Chucky Season 3 (Part 2) Review: Chucky's Wilder Than Ever and That's a Very Good Thing
In the new episodes, Brad Dourif reminds us he's a legend for a reason, as the White House shows just how haunted it is.
I’ll never stop marveling at what a unicorn the Chucky franchise is. 36 years after Child’s Play hit theaters, the story has continued with the same creator and writer, Don Mancini, essentially driving it the entire time, maintaining the same continuity, and using many of the same characters and actors, without ever being given a true reboot. (No, MGM doing that 2019 remake of the original, the only movie they own, doesn’t count, since it was done both simultaneously to and in opposition to the ongoing franchise.) This just doesn’t happen, especially not with horror.

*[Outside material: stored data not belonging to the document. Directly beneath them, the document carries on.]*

/-- `BIT 5,B`, opcode CB 68 (rule R250). -/
def execBit_5_B (s : State) : Result := gbNext (bitTest 5 (.reg .b)) s

/-- `BIT 5,C`, opcode CB 69 (rule R250). -/
def execBit_5_C (s : State) : Result := gbNext (bitTest 5 (.reg .c)) s

/-- `BIT 5,D`, opcode CB 6A (rule R250). -/
def execBit_5_D (s : State) : Result := gbNext (bitTest 5 (.reg .d)) s

/-- `BIT 5,E`, opcode CB 6B (rule R250). -/
def execBit_5_E (s : State) : Result := gbNext (bitTest 5 (.reg .e)) s

/-- `BIT 5,H`, opcode CB 6C (rule R250). -/
def execBit_5_H (s : State) : Result := gbNext (bitTest 5 (.reg .h)) s

/-- `BIT 5,L`, opcode CB 6D (rule R250). -/
def execBit_5_L (s : State) : Result := gbNext (bitTest 5 (.reg .l)) s

/-- `BIT 5,(HL)`, opcode CB 6E (rule R251). -/
def execBit_5_atHL (s : State) : Result := gbNext (bitTest 5 .atHL) s

/-- `BIT 5,A`, opcode CB 6F (rule R250). -/
def execBit_5_A (s : State) : Result := gbNext (bitTest 5 (.reg .a)) s

/-- `BIT 6,B`, opcode CB 70 (rule R250). -/
def execBit_6_B (s : State) : Result := gbNext (bitTest 6 (.reg .b)) s

/-- `BIT 6,C`, opcode CB 71 (rule R250). -/
def execBit_6_C (s : State) : Result := gbNext (bitTest 6 (.reg .c)) s

/-- `BIT 6,D`, opcode CB 72 (rule R250). -/
def execBit_6_D (s : State) : Result := gbNext (bitTest 6 (.reg .d)) s

/-- `BIT 6,E`, opcode CB 73 (rule R250). -/
def execBit_6_E (s : State) : Result := gbNext (bitTest 6 (.reg .e)) s

/-- `BIT 6,H`, opcode CB 74 (rule R250). -/
def execBit_6_H (s : State) : Result := gbNext (bitTest 6 (.reg .h)) s

/-- `BIT 6,L`, opcode CB 75 (rule R250). -/
def execBit_6_L (s : State) : Result := gbNext (bitTest 6 (.reg .l)) s

/-- `BIT 6,(HL)`, opcode CB 76 (rule R251). -/
def execBit_6_atHL (s : State) : Result := gbNext (bitTest 6 .atHL) s

/-- `BIT 6,A`, opcode CB 77 (rule R250). -/
def execBit_6_A (s : State) : Result := gbNext (bitTest 6 (.reg .a)) s

/-- `BIT 7,B`, opcode CB 78 (rule R250). -/
def execBit_7_B (s : State) : Result := gbNext (bitTest 7 (.reg .b)) s

/-- `BIT 7,C`, opcode CB 79 (rule R250). -/
def execBit_7_C (s : State) : Result := gbNext (bitTest 7 (.reg .c)) s

/-- `BIT 7,D`, opcode CB 7A (rule R250). -/
def execBit_7_D (s : State) : Result := gbNext (bitTest 7 (.reg .d)) s

/-- `BIT 7,E`, opcode CB 7B (rule R250). -/
def execBit_7_E (s : State) : Result := gbNext (bitTest 7 (.reg .e)) s

/-- `BIT 7,H`, opcode CB 7C (rule R250). -/
def execBit_7_H (s : State) : Result := gbNext (bitTest 7 (.reg .h)) s

/-- `BIT 7,L`, opcode CB 7D (rule R250). -/
def execBit_7_L (s : State) : Result := gbNext (bitTest 7 (.reg .l)) s

/-- `BIT 7,(HL)`, opcode CB 7E (rule R251). -/
def execBit_7_atHL (s : State) : Result := gbNext (bitTest 7 .atHL) s

/-- `BIT 7,A`, opcode CB 7F (rule R250). -/
def execBit_7_A (s : State) : Result := gbNext (bitTest 7 (.reg .a)) s

/-- `RES 0,B`, opcode CB 80 (rule R252). -/
def execRes_0_B (s : State) : Result := gbNext (bitReset 0 (.reg .b)) s

/-- `RES 0,C`, opcode CB 81 (rule R252). -/
def execRes_0_C (s : State) : Result := gbNext (bitReset 0 (.reg .c)) s

/-- `RES 0,D`, opcode CB 82 (rule R252). -/
def execRes_0_D (s : State) : Result := gbNext (bitReset 0 (.reg .d)) s

/-- `RES 0,E`, opcode CB 83 (rule R252). -/
def execRes_0_E (s : State) : Result := gbNext (bitReset 0 (.reg .e)) s

/-- `RES 0,H`, opcode CB 84 (rule R252). -/
def execRes_0_H (s : State) : Result := gbNext (bitReset 0 (.reg .h)) s

/-- `RES 0,L`, opcode CB 85 (rule R252). -/
def execRes_0_L (s : State) : Result := gbNext (bitReset 0 (.reg .l)) s

/-- `RES 0,(HL)`, opcode CB 86 (rule R253). -/
def execRes_0_atHL (s : State) : Result := gbNext (bitReset 0 .atHL) s

/-- `RES 0,A`, opcode CB 87 (rule R252). -/
def execRes_0_A (s : State) : Result := gbNext (bitReset 0 (.reg .a)) s

/-- `RES 1,B`, opcode CB 88 (rule R252). -/
def execRes_1_B (s : State) : Result := gbNext (bitReset 1 (.reg .b)) s

/-- `RES 1,C`, opcode CB 89 (rule R252). -/
def execRes_1_C (s : State) : Result := gbNext (bitReset 1 (.reg .c)) s

/-- `RES 1,D`, opcode CB 8A (rule R252). -/
def execRes_1_D (s : State) : Result := gbNext (bitReset 1 (.reg .d)) s
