-- ==== Sys2Proof/Machine/Load8.lean ====
section
/-! DEFINITION. The 8-bit loads (spec/40_load8.md): the shared operations, then one meaning for each instruction. A meaning
starts at the point after the whole instruction has been fetched (log entry 19). -/

namespace Sys2Proof.Machine

/-- `LD r,r'` (rule R130). -/
def ldRR (dst src : R8) (g : GameBoy) : GameBoy := (g.setR8 dst (g.r8 src)).spend 4

/-- `LD r,n` (rule R131). -/
def ldRN (dst : R8) (n : Byte) (g : GameBoy) : GameBoy := (g.setR8 dst n).spend 8

/-- `LD r,(HL)` (rule R132). -/
def ldRHL (dst : R8) (g : GameBoy) : GameBoy := (g.setR8 dst (g.load g.hl)).spend 8

/-- `LD (HL),r` (rule R133). -/
def ldHLR (src : R8) (g : GameBoy) : GameBoy := (g.memWrite g.hl (g.r8 src)).spend 8

/-- `LD (HL),n` (rule R134). -/
def ldHLN (n : Byte) (g : GameBoy) : GameBoy := (g.memWrite g.hl n).spend 12

/-- `A <- MemRead(addr, 1)` (rules R135, R136, R139, R141, R143). -/
def loadA (addr : Word) (cost : Nat) (g : GameBoy) : GameBoy := ({ g with a := g.load addr } : GameBoy).spend cost

/-- `MemWrite(addr, 1, A)` (rules R137, R138, R140, R142, R144). -/
def storeA (addr : Word) (cost : Nat) (g : GameBoy) : GameBoy := (g.memWrite addr g.a).spend cost

/-- `LD (HL+),A` and `LD (HL-),A`: store, then step `HL` (rules R145, R146). -/
def storeAStep (delta : Word) (g : GameBoy) : GameBoy := ((g.memWrite g.hl g.a).setHl (g.hl + delta)).spend 8

/-- `LD A,(HL+)` and `LD A,(HL-)`: load, then step `HL` (rules R147, R148). -/
def loadAStep (delta : Word) (g : GameBoy) : GameBoy :=
  (({ g with a := g.load g.hl } : GameBoy).setHl (g.hl + delta)).spend 8

/-! ## The meanings, one for each instruction -/

/-- `LD (BC),A`, opcode 02 (rule R137). -/
def execLd_atBC_A (s : State) : Result := gbNext (fun g => storeA g.bc 8 g) s

/-- `LD B,n`, opcode 06 (rule R131). -/
def execLd_B_n (n : Byte) (s : State) : Result := gbNext (ldRN .b n) s

/-- `LD A,(BC)`, opcode 0A (rule R135). -/
def execLd_A_atBC (s : State) : Result := gbNext (fun g => loadA g.bc 8 g) s

/-- `LD C,n`, opcode 0E (rule R131). -/
def execLd_C_n (n : Byte) (s : State) : Result := gbNext (ldRN .c n) s

/-- `LD (DE),A`, opcode 12 (rule R138). -/
def execLd_atDE_A (s : State) : Result := gbNext (fun g => storeA g.de 8 g) s

/-- `LD D,n`, opcode 16 (rule R131). -/
def execLd_D_n (n : Byte) (s : State) : Result := gbNext (ldRN .d n) s

/-- `LD A,(DE)`, opcode 1A (rule R136). -/
def execLd_A_atDE (s : State) : Result := gbNext (fun g => loadA g.de 8 g) s

/-- `LD E,n`, opcode 1E (rule R131). -/
def execLd_E_n (n : Byte) (s : State) : Result := gbNext (ldRN .e n) s

/-- `LD (HL+),A`, opcode 22 (rule R145). -/
def execLd_atHLinc_A (s : State) : Result := gbNext (storeAStep 1) s

/-- `LD H,n`, opcode 26 (rule R131). -/
def execLd_H_n (n : Byte) (s : State) : Result := gbNext (ldRN .h n) s

/-- `LD A,(HL+)`, opcode 2A (rule R147). -/
def execLd_A_atHLinc (s : State) : Result := gbNext (loadAStep 1) s

/-- `LD L,n`, opcode 2E (rule R131). -/
def execLd_L_n (n : Byte) (s : State) : Result := gbNext (ldRN .l n) s

/-- `LD (HL-),A`, opcode 32 (rule R146). -/
def execLd_atHLdec_A (s : State) : Result := gbNext (storeAStep (-1)) s

/-- `LD (HL),n`, opcode 36 (rule R134). -/
def execLd_atHL_n (n : Byte) (s : State) : Result := gbNext (ldHLN n) s

/-- `LD A,(HL-)`, opcode 3A (rule R148). -/
def execLd_A_atHLdec (s : State) : Result := gbNext (loadAStep (-1)) s

/-- `LD A,n`, opcode 3E (rule R131). -/
def execLd_A_n (n : Byte) (s : State) : Result := gbNext (ldRN .a n) s

/-- `LD B,B`, opcode 40 (rule R130). -/
def execLd_B_B (s : State) : Result := gbNext (ldRR .b .b) s

/-- `LD B,C`, opcode 41 (rule R130). -/
def execLd_B_C (s : State) : Result := gbNext (ldRR .b .c) s

/-- `LD B,D`, opcode 42 (rule R130). -/
def execLd_B_D (s : State) : Result := gbNext (ldRR .b .d) s

/-- `LD B,E`, opcode 43 (rule R130). -/
def execLd_B_E (s : State) : Result := gbNext (ldRR .b .e) s

/-- `LD B,H`, opcode 44 (rule R130). -/
def execLd_B_H (s : State) : Result := gbNext (ldRR .b .h) s

/-- `LD B,L`, opcode 45 (rule R130). -/
def execLd_B_L (s : State) : Result := gbNext (ldRR .b .l) s

/-- `LD B,(HL)`, opcode 46 (rule R132). -/
def execLd_B_atHL (s : State) : Result := gbNext (ldRHL .b) s

/-- `LD B,A`, opcode 47 (rule R130). -/
def execLd_B_A (s : State) : Result := gbNext (ldRR .b .a) s

/-- `LD C,B`, opcode 48 (rule R130). -/
def execLd_C_B (s : State) : Result := gbNext (ldRR .c .b) s

/-- `LD C,C`, opcode 49 (rule R130). -/
def execLd_C_C (s : State) : Result := gbNext (ldRR .c .c) s

/-- `LD C,D`, opcode 4A (rule R130). -/
def execLd_C_D (s : State) : Result := gbNext (ldRR .c .d) s

/-- `LD C,E`, opcode 4B (rule R130). -/
def execLd_C_E (s : State) : Result := gbNext (ldRR .c .e) s

/-- `LD C,H`, opcode 4C (rule R130). -/
def execLd_C_H (s : State) : Result := gbNext (ldRR .c .h) s

/-- `LD C,L`, opcode 4D (rule R130). -/
def execLd_C_L (s : State) : Result := gbNext (ldRR .c .l) s

/-- `LD C,(HL)`, opcode 4E (rule R132). -/
def execLd_C_atHL (s : State) : Result := gbNext (ldRHL .c) s

/-- `LD C,A`, opcode 4F (rule R130). -/
def execLd_C_A (s : State) : Result := gbNext (ldRR .c .a) s

/-- `LD D,B`, opcode 50 (rule R130). -/
def execLd_D_B (s : State) : Result := gbNext (ldRR .d .b) s

/-- `LD D,C`, opcode 51 (rule R130). -/
def execLd_D_C (s : State) : Result := gbNext (ldRR .d .c) s

/-- `LD D,D`, opcode 52 (rule R130). -/
def execLd_D_D (s : State) : Result := gbNext (ldRR .d .d) s

/-- `LD D,E`, opcode 53 (rule R130). -/
def execLd_D_E (s : State) : Result := gbNext (ldRR .d .e) s

/-- `LD D,H`, opcode 54 (rule R130). -/
def execLd_D_H (s : State) : Result := gbNext (ldRR .d .h) s

/-- `LD D,L`, opcode 55 (rule R130). -/
def execLd_D_L (s : State) : Result := gbNext (ldRR .d .l) s

/-- `LD D,(HL)`, opcode 56 (rule R132). -/
def execLd_D_atHL (s : State) : Result := gbNext (ldRHL .d) s

/-- `LD D,A`, opcode 57 (rule R130). -/
def execLd_D_A (s : State) : Result := gbNext (ldRR .d .a) s

/-- `LD E,B`, opcode 58 (rule R130). -/
def execLd_E_B (s : State) : Result := gbNext (ldRR .e .b) s

/-- `LD E,C`, opcode 59 (rule R130). -/
def execLd_E_C (s : State) : Result := gbNext (ldRR .e .c) s

/-- `LD E,D`, opcode 5A (rule R130). -/
def execLd_E_D (s : State) : Result := gbNext (ldRR .e .d) s

/-- `LD E,E`, opcode 5B (rule R130). -/
def execLd_E_E (s : State) : Result := gbNext (ldRR .e .e) s

/-- `LD E,H`, opcode 5C (rule R130). -/
def execLd_E_H (s : State) : Result := gbNext (ldRR .e .h) s

/-- `LD E,L`, opcode 5D (rule R130). -/
def execLd_E_L (s : State) : Result := gbNext (ldRR .e .l) s

/-- `LD E,(HL)`, opcode 5E (rule R132). -/
def execLd_E_atHL (s : State) : Result := gbNext (ldRHL .e) s

/-- `LD E,A`, opcode 5F (rule R130). -/
def execLd_E_A (s : State) : Result := gbNext (ldRR .e .a) s

/-- `LD H,B`, opcode 60 (rule R130). -/
def execLd_H_B (s : State) : Result := gbNext (ldRR .h .b) s

/-- `LD H,C`, opcode 61 (rule R130). -/
def execLd_H_C (s : State) : Result := gbNext (ldRR .h .c) s

/-- `LD H,D`, opcode 62 (rule R130). -/
def execLd_H_D (s : State) : Result := gbNext (ldRR .h .d) s

/-- `LD H,E`, opcode 63 (rule R130). -/
def execLd_H_E (s : State) : Result := gbNext (ldRR .h .e) s

/-- `LD H,H`, opcode 64 (rule R130). -/
def execLd_H_H (s : State) : Result := gbNext (ldRR .h .h) s

/-- `LD H,L`, opcode 65 (rule R130). -/
def execLd_H_L (s : State) : Result := gbNext (ldRR .h .l) s

/-- `LD H,(HL)`, opcode 66 (rule R132). -/
def execLd_H_atHL (s : State) : Result := gbNext (ldRHL .h) s

/-- `LD H,A`, opcode 67 (rule R130). -/
def execLd_H_A (s : State) : Result := gbNext (ldRR .h .a) s

/-- `LD L,B`, opcode 68 (rule R130). -/
def execLd_L_B (s : State) : Result := gbNext (ldRR .l .b) s

/-- `LD L,C`, opcode 69 (rule R130). -/
def execLd_L_C (s : State) : Result := gbNext (ldRR .l .c) s

/-- `LD L,D`, opcode 6A (rule R130). -/
def execLd_L_D (s : State) : Result := gbNext (ldRR .l .d) s

/-- `LD L,E`, opcode 6B (rule R130). -/
def execLd_L_E (s : State) : Result := gbNext (ldRR .l .e) s

/-- `LD L,H`, opcode 6C (rule R130). -/
def execLd_L_H (s : State) : Result := gbNext (ldRR .l .h) s

/-- `LD L,L`, opcode 6D (rule R130). -/
def execLd_L_L (s : State) : Result := gbNext (ldRR .l .l) s

/-- `LD L,(HL)`, opcode 6E (rule R132). -/
def execLd_L_atHL (s : State) : Result := gbNext (ldRHL .l) s

/-- `LD L,A`, opcode 6F (rule R130). -/
def execLd_L_A (s : State) : Result := gbNext (ldRR .l .a) s

/-- `LD (HL),B`, opcode 70 (rule R133). -/
def execLd_atHL_B (s : State) : Result := gbNext (ldHLR .b) s

/-- `LD (HL),C`, opcode 71 (rule R133). -/
def execLd_atHL_C (s : State) : Result := gbNext (ldHLR .c) s

/-- `LD (HL),D`, opcode 72 (rule R133). -/
def execLd_atHL_D (s : State) : Result := gbNext (ldHLR .d) s

/-- `LD (HL),E`, opcode 73 (rule R133). -/
def execLd_atHL_E (s : State) : Result := gbNext (ldHLR .e) s

/-- `LD (HL),H`, opcode 74 (rule R133). -/
def execLd_atHL_H (s : State) : Result := gbNext (ldHLR .h) s

/-- `LD (HL),L`, opcode 75 (rule R133). -/
def execLd_atHL_L (s : State) : Result := gbNext (ldHLR .l) s

/-- `LD (HL),A`, opcode 77 (rule R133). -/
def execLd_atHL_A (s : State) : Result := gbNext (ldHLR .a) s

/-- `LD A,B`, opcode 78 (rule R130). -/
def execLd_A_B (s : State) : Result := gbNext (ldRR .a .b) s

/-- `LD A,C`, opcode 79 (rule R130). -/
def execLd_A_C (s : State) : Result := gbNext (ldRR .a .c) s

/-- `LD A,D`, opcode 7A (rule R130). -/
def execLd_A_D (s : State) : Result := gbNext (ldRR .a .d) s

/-- `LD A,E`, opcode 7B (rule R130). -/
def execLd_A_E (s : State) : Result := gbNext (ldRR .a .e) s

/-- `LD A,H`, opcode 7C (rule R130). -/
def execLd_A_H (s : State) : Result := gbNext (ldRR .a .h) s

/-- `LD A,L`, opcode 7D (rule R130). -/
def execLd_A_L (s : State) : Result := gbNext (ldRR .a .l) s

/-- `LD A,(HL)`, opcode 7E (rule R132). -/
def execLd_A_atHL (s : State) : Result := gbNext (ldRHL .a) s

/-- `LD A,A`, opcode 7F (rule R130). -/
def execLd_A_A (s : State) : Result := gbNext (ldRR .a .a) s

/-- `LDH (n),A`, opcode E0 (rule R142). -/
def execLdh_at_n_A (n : Byte) (s : State) : Result := gbNext (storeA (highPage n) 12) s

/-- `LD (C),A`, opcode E2 (rule R144). -/
def execLd_atC_A (s : State) : Result := gbNext (fun g => storeA (highPage g.c) 8 g) s

/-- `LD (nn),A`, opcode EA (rule R140). -/
def execLd_at_nn_A (nn : Word) (s : State) : Result := gbNext (storeA nn 16) s

/-- `LDH A,(n)`, opcode F0 (rule R141). -/
def execLdh_A_at_n (n : Byte) (s : State) : Result := gbNext (loadA (highPage n) 12) s

/-- `LD A,(C)`, opcode F2 (rule R143). -/
def execLd_A_atC (s : State) : Result := gbNext (fun g => loadA (highPage g.c) 8 g) s

/-- `LD A,(nn)`, opcode FA (rule R139). -/
def execLd_A_at_nn (nn : Word) (s : State) : Result := gbNext (loadA nn 16) s

end Sys2Proof.Machine
end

And yet here we are, with Chucky, the TV series, returning for the second half of Season 3 Wednesday night – its split necessitated by the two big Hollywood strikes last year delaying production – as the story of Charles Lee Ray (Brad Dourif), Tiffany Valentine (Jennifer Tilly), and those in their orbit continues to evolve and go to places no one could imagine. Like, say, the White House.
The first half of Season 3 established the how and why Chucky ended up as an occupant of 1600 Pennsylvania Avenue – an address that changes all the rules – continuing his murder spree, even as a government agent, Warren Pryce (Gil Bellows) helped cover up those crimes to protect the truth from coming out, assisted by the First Lady (Lara Jean Chorostecki). Those first four episodes also revealed that the usually-durable Chucky was really and truly dying, as his body began to wither and look old and decrepit, having been forsaken by Damballa, the voodoo spirit who allowed him to live on as a doll all these years.
Is the paragraph I typed above insane? Yeah, pretty much. And so is Chucky. And boy, am I thankful for that.
I get that Chucky, as a series, can probably be, well, too much for a certain sect of fans who want the franchise to feel more similar to how it began, in terms of its darker and more grounded tone - well, as grounded as a killer doll movie can be. But I also think that’s not being practical. Because there was just no way for Chucky to continue on this long and not go big… and then bigger… and finally waaaaaay bigger. Because Chucky himself demanded it.